Full Year 2021 Highlights:
- Total revenue was $7.22 billion for 2021 versus $3.78 billion in 2020. Revenue before fuel surcharge of $6.47 billion was up 86% compared to the prior year.
- Operating income totaled $889.2 million, or 14% of revenue before fuel surcharge, an increase of 113% compared to $416.6 million and 12% of revenue before fuel surcharge in the prior year. The increase is mainly attributable to the contributions from acquisitions, including a bargain purchase gain of $193.5 million, and despite a decrease in the Canadian Emergency Wage Subsidy of $40.0 million and an expense recognized on the mark-to-market of the DSUs of $22.9 million.
- Net income was $664.4 million, or $6.97 per diluted share, compared to $275.7 million, or $3.03 per diluted share a year earlier. Adjusted net income and Adjusted EPS, non-IFRS measures, were $498.3 million, or $5.23 per diluted share, compared to $299.8 million, or $3.30 per diluted share the prior year period.
- During 2021, total revenue grew 21% for Package and Courier, 378% for Less-Than-Truckload, 24% for Truckload and 76% for Logistics relative to the prior year. Operating income was up 38% for Package and Courier, 449% for Less-Than-Truckload, 12% for Truckload and 69% for Logistics.
Summary:
TFI International (TFII-T) was a known entity to me when I worked in the technology sector. One of our target markets was the trucking industry. TFI International was acquiring our customers and prospects at a rapid pace, and they seemed to integrate their acquisitions very well.
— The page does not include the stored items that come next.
/-! ### HALO (R196) -/

/-- The descriptors of the faces, read in turn; the k-th is the command's record k + 2. -/
def State.readFaces (s : State) (id : CtxId) (c : Cmd) (n k : Nat) : List Word → Except Stopped (List Tensor × State)
  | [] => .ok ([], s)
  | a :: rest => do
    let (t, s1) ← s.readTensor id c n (k + 2) a fun t => !t.speer
    let (ts, s2) ← State.readFaces s1 id c n (k + 1) rest
    return (t :: ts, s2)

/-- The faces in turn, planned: those that do not wait for a page, and whether one waits. -/
def State.planFaces (s : State) (id : CtxId) (c : Cmd) : List (Nat × Tensor × Word) → Except Stopped ((List Plan × Bool) × State)
  | [] => .ok (([], false), s)
  | (k, t, a) :: rest =>
    match s.planTensor id c k t a with
    | .ok (p, s1) => do
      let ((ps, w), s2) ← State.planFaces s1 id c rest
      return ((p :: ps, w), s2)
    | .error (.wait, s1) => do
      let ((ps, _), s2) ← State.planFaces s1 id c rest
      return ((ps, true), s2)
    | .error (.fail code x, s1) => .error (.fail code x, s1)

/-- Every record is read and checked before any face moves. A face that waits for a page keeps no other face back, nor its SIG add. -/
def State.runHalo (s : State) (id : CtxId) (c : Cmd) (n : Nat) : Except Stopped (Unit × State) := do
  if c.a.toNat % 8 ≠ 0 then failWith s stMALFORMED c.a
  else
    let (hd, s1) ← s.record id c n 0 c.a.toNat 1
    let w := hd.headD 0
    let nf := w.toNat % 32
    if 32 ≤ w.toNat || nf = 0 || 26 < nf then failWith s1 stMALFORMED c.a
    else
      let (faces, s2) ← s1.record id c n 1 ((c.a.toNat : Int) + 8) nf
      let (ts, s3) ← s2.readFaces id c n 0 faces
      let ((), s4) ← s3.checkTensors id c (ts.zip faces)
      let due := ((List.range nf).zip (ts.zip faces)).filter fun p => !((s4.entry id c n).moved.contains p.1)
      match s4.planFaces id c due with
      | .ok ((ps, waits), s5) =>
        let ((), s6) ← s5.runPlans id c n ps
        if waits then .error (.wait, s6) else return ((), s6)
      | .error (.wait, s5) => .error (.wait, s5)
      | .error (.fail code a, s5) => .error (.fail code a, due.foldl (fun s p => s.someMoves id c n p.1 p.2.1) s5)

/-! ### ARED (R197, R198) -/

/-- Combine in TYPE (R198). -/
def aredCombine (ty : Ty) (op : Nat) (a b : Nat) : Nat :=
  match ty.fmt?, op with
  | some f, 0 => (fAdd f .rne (f.decode a) (f.decode b)).1
  | some f, 1 => canon f (fMinMax f false a b).1
  | some f, 2 => canon f (fMinMax f true a b).1
  | none, 0 => (a + b) % 2 ^ ty.width
  | none, 1 => if ty.toInt b < ty.toInt a then b else a
  | none, 2 => if ty.toInt a < ty.toInt b then b else a
  | _, 3 => a &&& b
  | _, 4 => a ||| b
  | _, _ => a ^^^ b
where
  canon (f : Fmt) (p : Nat) : Nat := if (f.decode p).isNan then f.nanBits else p
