-- ==== Sys2Proof/Machine/Spawn.lean ====
section
/-! DEFINITION. Spawn queues and pushes to them (19 R398-R401, 21 R431): the descriptor, its field rules, the rank and depth of a
push, its writes, and ENQR and ENQC. -/
namespace Sys2Proof.Machine

/-! ### The descriptor (R398 Table 5) -/

/-- A spawn queue's descriptor: its address and its eight words as they were read. -/
structure SpawnQ where
  qva : Nat
  w : List Word
deriving DecidableEq, Repr

def SpawnQ.word (q : SpawnQ) (i : Nat) : Word := q.w.getD i 0
def SpawnQ.ldesc (q : SpawnQ) : Word := q.word 0
def SpawnQ.ring (q : SpawnQ) : Nat := (q.word 1).toNat
def SpawnQ.depths (q : SpawnQ) : Nat := (q.word 2).toNat
def SpawnQ.rank (q : SpawnQ) : Nat := wfield (q.word 3) 42 8
def SpawnQ.maxrec (q : SpawnQ) : Nat := wfield (q.word 3) 34 8
def SpawnQ.prio (q : SpawnQ) : Nat := wfield (q.word 3) 32 2
def SpawnQ.batch (q : SpawnQ) : Nat := wfield (q.word 3) 24 8
def SpawnQ.rsz (q : SpawnQ) : Nat := wfield (q.word 3) 16 8
def SpawnQ.cap (q : SpawnQ) : Nat := wfield (q.word 3) 0 16
def SpawnQ.tail (q : SpawnQ) : Nat := wfield (q.word 4) 32 32
def SpawnQ.head (q : SpawnQ) : Nat := wfield (q.word 4) 0 32
def SpawnQ.done (q : SpawnQ) : Word := q.word 5
def SpawnQ.taken (q : SpawnQ) : Nat := wfield (q.word 6) 0 32
def SpawnQ.err (q : SpawnQ) : Bool := wbit (q.word 7) 63

/-- The descriptor breaks a field rule of R399. (DEDUCED, log 83) -/
def SpawnQ.bad (q : SpawnQ) : Bool :=
  wfield (q.word 3) 50 14 != 0 || wfield (q.word 6) 32 32 != 0 || wfield (q.word 7) 8 55 != 0 || q.ring % 64 != 0 ||
  q.batch == 0 || q.rsz == 0 || q.cap == 0 || 16 < q.rsz

/-- The place in the ring of the record with index `i`. -/
def SpawnQ.place (q : SpawnQ) (i : Nat) : Nat := i % 2 ^ 32 % q.cap
/-- The address of a record, and of its depth. -/
def SpawnQ.recordAt (q : SpawnQ) (i : Nat) : Int := (q.ring + 16 * q.rsz * q.place i : Nat)
def SpawnQ.depthAt (q : SpawnQ) (i : Nat) : Int := (q.depths + q.place i : Nat)
/-- There is room for `n` more records. -/
def SpawnQ.room (q : SpawnQ) (n : Nat) : Bool := (q.tail + 2 ^ 32 - q.head) % 2 ^ 32 + n ≤ q.cap

/-! ### What the scheduler keeps of a queue -/

/-- The entry of one spawn queue: its descriptor's address under a VMID and ASID. -/
def Spawn.named (x : Spawn) (qva vmid asid : Nat) : Bool := x.qva == qva && x.vmid == vmid && x.asid == asid
def State.spawn? (s : State) (qva vmid asid : Nat) : Option Spawn := s.spawns.find? fun x => x.named qva vmid asid
def State.setSpawn (s : State) (x : Spawn) : State :=
  if s.spawns.any fun y => y.named x.qva x.vmid x.asid then
    { s with spawns := s.spawns.map fun y => if y.named x.qva x.vmid x.asid then x else y }
  else { s with spawns := s.spawns ++ [x] }
/-- The entry of a queue, new where no push has used it. -/
def State.spawnEntry (s : State) (q : SpawnQ) (vmid asid : Nat) : Spawn :=
  (s.spawn? q.qva vmid asid).getD { qva := q.qva, vmid := vmid, asid := asid, rank := q.rank }
def State.updSpawn (s : State) (qva vmid asid : Nat) (f : Spawn → Spawn) : State :=
  match s.spawn? qva vmid asid with
  | none => s
  | some x => s.setSpawn (f x)

/-! ### Pushes (R399, R469) -/

/-- Where the gang of a role came from, and its partition. -/
def State.originOf (s : State) (r : Role) : Origin × Nat := match s.gang? r.gang with
  | some g => (g.origin, g.part)
  | none => (.queue 0, 0)

/-- The depth that a push writes: one more than its batch's for a consumer push of the queue to itself. -/
def pushDepth (who : Origin) (qva vmid asid : Nat) : Nat := match who with
  | .spawn q v a _ _ d => if q = qva ∧ v = vmid ∧ a = asid then d + 1 else 0
  | .queue _ => 0

/-- A consumer push to another queue whose rank is at or below its own queue's. -/
def State.rankRefused (s : State) (who : Origin) (q : SpawnQ) (vmid asid : Nat) : Bool := match who with
  | .spawn o v a _ _ _ =>
    !(o == q.qva && v == vmid && a == asid) && (match s.spawn? o v a with
      | some x => q.rank ≤ x.rank
      | none => false)
  | .queue _ => false

/-- A push of `n` records is refused by the rules of R399. -/
def State.pushRefused (s : State) (who : Origin) (q : SpawnQ) (vmid asid n : Nat) : Bool :=
  q.bad || (n != 0 && (s.rankRefused who q vmid asid || q.maxrec < pushDepth who q.qva vmid asid))

/-- The writes of an accepted push: the records, their depths, and TAIL. A record has as many words as the queue's records. -/
def SpawnQ.writes (q : SpawnQ) (records : List (List Word)) (depth : Nat) : List (Int × Nat × Nat) :=
  let n := records.length
  ((List.range n).flatMap fun i =>
    ((List.range (2 * q.rsz)).map fun (k : Nat) => (q.recordAt (q.tail + i) + 8 * (k : Int), 8, ((records.getD i []).getD k 0).toNat))
      ++ [(q.depthAt (q.tail + i), 1, depth % 256)]) ++
    [(((q.qva + 0x24 : Nat) : Int), 4, (q.tail + n) % 2 ^ 32)]

/-- A push that is accepted: everything it writes, and what the scheduler keeps of its records. -/
def State.writePush (s : State) (w : Walker) (a : Acc) (q : SpawnQ) (p : Push) : Except VStopped (Unit × State) := do
  let (_, s1) ← s.vaStores w a (q.writes p.records p.depth)
  let x := s1.spawnEntry q w.vmid w.asid
  let marks := (List.range p.records.length).map fun i => (q.tail + i) % 2 ^ 32
  return ((), s1.setSpawn { x with origins := marks.foldl (fun t i => t.put i (p.depth, p.part)) x.origins })

/-- No push stands before it, and there is room. -/
def State.pushFits (s : State) (q : SpawnQ) (vmid asid n : Nat) : Bool :=
  (match s.spawn? q.qva vmid asid with
    | some x => x.parked.isEmpty
    | none => true) && q.room n

/-- A push parks. -/
def State.park (s : State) (q : SpawnQ) (vmid asid : Nat) (p : Push) : State :=
  let x := s.spawnEntry q vmid asid
  { s.setSpawn { x with parked := x.parked ++ [{ p with stamp := s.parks }] } with parks := s.parks + 1 }

/-- A parked push that will not be made is forgotten. -/
def State.unpark (s : State) (f : Push → Bool) : State :=
  { s with spawns := s.spawns.map fun x => { x with parked := x.parked.filter fun p => !(f p) } }

/-- What an access at a virtual address that a role's instruction makes whole does to the instruction when it fails: it is taken
as a load (R412). -/
def State.roleStop (s : State) (rid : Nat) (e : VStop) (wr : Bool) : State :=
  match e with
  | .cause c a => match s.role? rid with
    | some r => s.loadFault rid c a r.ipc wr
    | none => s
  | _ => s.holdRole rid .walk

/-! ### ENQR and ENQC (R431) -/

/-- The push of `records` by a role: it is accepted at once, or the role parks. -/
def State.pushRole (s : State) (rid : Nat) (r : Role) (q : SpawnQ) (records : List (List Word)) : State :=
  let (who, part) := s.originOf r
  let p : Push := { rid := rid, query := none, records := records, depth := pushDepth who q.qva r.vmid r.asid, part := part }
  if !(s.pushFits q r.vmid r.asid records.length) then
    (s.park q r.vmid r.asid p).holdRole rid (.parked q.qva r.vmid r.asid)
  else match (s.tick (s.core r.core).pts).writePush (r.walker none) .store q p with
    | .ok (_, s1) => s1.updRole rid fun x => x.advance
    | .error (e, s1) => s1.roleStop rid e true

/-- What ENQR and ENQC share: the checks of the address, the waits, and the descriptor. -/
def enqWord (o : FmtQ) (f : State → Nat → Role → SpawnQ → State) (s : State) : Out :=
  onRole s fun rid r =>
    let qva := (r.sreg o.a.num).toNat
    if s.windowOpen rid r then s.setRole rid (r.holdAt .window)
    else match s.issueCause r .load (qva : Int) 64 64 with
      | some c => s.trap rid c (r.sreg o.a.num)
      | none =>
        if !(s.releaseReady rid r 4) then s.setRole rid (r.holdAt .drain)
        else match s.loadRecord r .load (qva : Int) 8 64 with
          | (.error e, s1) => s1.stopRole rid e false
          | (.ok ws, s1) => f s1 rid r { qva := qva, w := ws }

/-- ENQR. (DEDUCED, log 85) -/
def execEnqr (o : FmtQ) (s : State) : Out :=
  enqWord o (fun s rid r q =>
    let n := (r.sreg o.c.num).toNat
    if s.pushRefused (s.originOf r).1 q r.vmid r.asid n || q.cap < n then s.trap rid cQUEUE (r.sreg o.a.num)
    else if n = 0 then s.setRole rid r.advance
    else match s.loadRecord r .load ((r.sreg o.b.num).toNat : Int) (2 * q.rsz * n) 8 with
      | (.error e, s1) => s1.stopRole rid e false
      | (.ok ws, s1) =>
        s1.pushRole rid r q ((List.range n).map fun i => (ws.drop (2 * q.rsz * i)).take (2 * q.rsz))) s

/-- ENQC. The registers of its records, which the descriptor's RSZ names, obey R32 and R178 as any that an instruction reads. (DEDUCED, log 166) -/
def execEnqc (o : FmtQ) (s : State) : Out :=
  enqWord o (fun s rid r q =>
    let lanes := r.active 0
    let regs : List TrackReg := (List.range (2 * q.rsz)).map fun k => .v (o.b.num + k)
    if !q.bad && r.boundIn regs then s.trap rid cILLEGAL 0
    else if !q.bad && Role.entryIn rid regs s.badRegs then s.abortGang rid cDATA_ERROR 0 r.ipc
    else if s.pushRefused (s.originOf r).1 q r.vmid r.asid lanes.length || q.cap < lanes.length || r.budget < o.b.num + 2 * q.rsz then
      s.trap rid cQUEUE (r.sreg o.a.num)
    else if lanes.isEmpty then s.setRole rid r.advance
    else (s.readEntries rid r regs).pushRole rid r q (lanes.map fun l => (List.range (2 * q.rsz)).map fun k => r.vreg (o.b.num + k) l)) s

end Sys2Proof.Machine
end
As an investor, they first came on our radar in 2020 when we noticed that they were knocking on the door of becoming a DGI candidate and meeting our ten-year dividend growth streak criteria. We were fortunate to initiate a position at that time and ride the ecommerce wave over the next few years. During that time, TFI International continued to acquire and integrate, growing their earnings at an even faster rate. It has only been recently that the company’s fundamentals and stock price came back in alignment.
Coming off an amazing 2021 with an over 100% return on its stock price, it was only a matter of time until TFII-T’s P/E came back closer to its historical average. As of last Thursday, the company’s stock price was down ~-27% YTD bringing its P/E down below its ten-year average.
Trucking likes high growth and high inflation economies both of which are under pressure currently. Short term investors looking to initiate or add to their positions must be aware that both growth and inflation rates of change are decelerating which means there may be more bad news to come for this sector. Longer term investors are watching carefully. Based on the fundamentals alone, the company appears ‘sensibly priced’ today.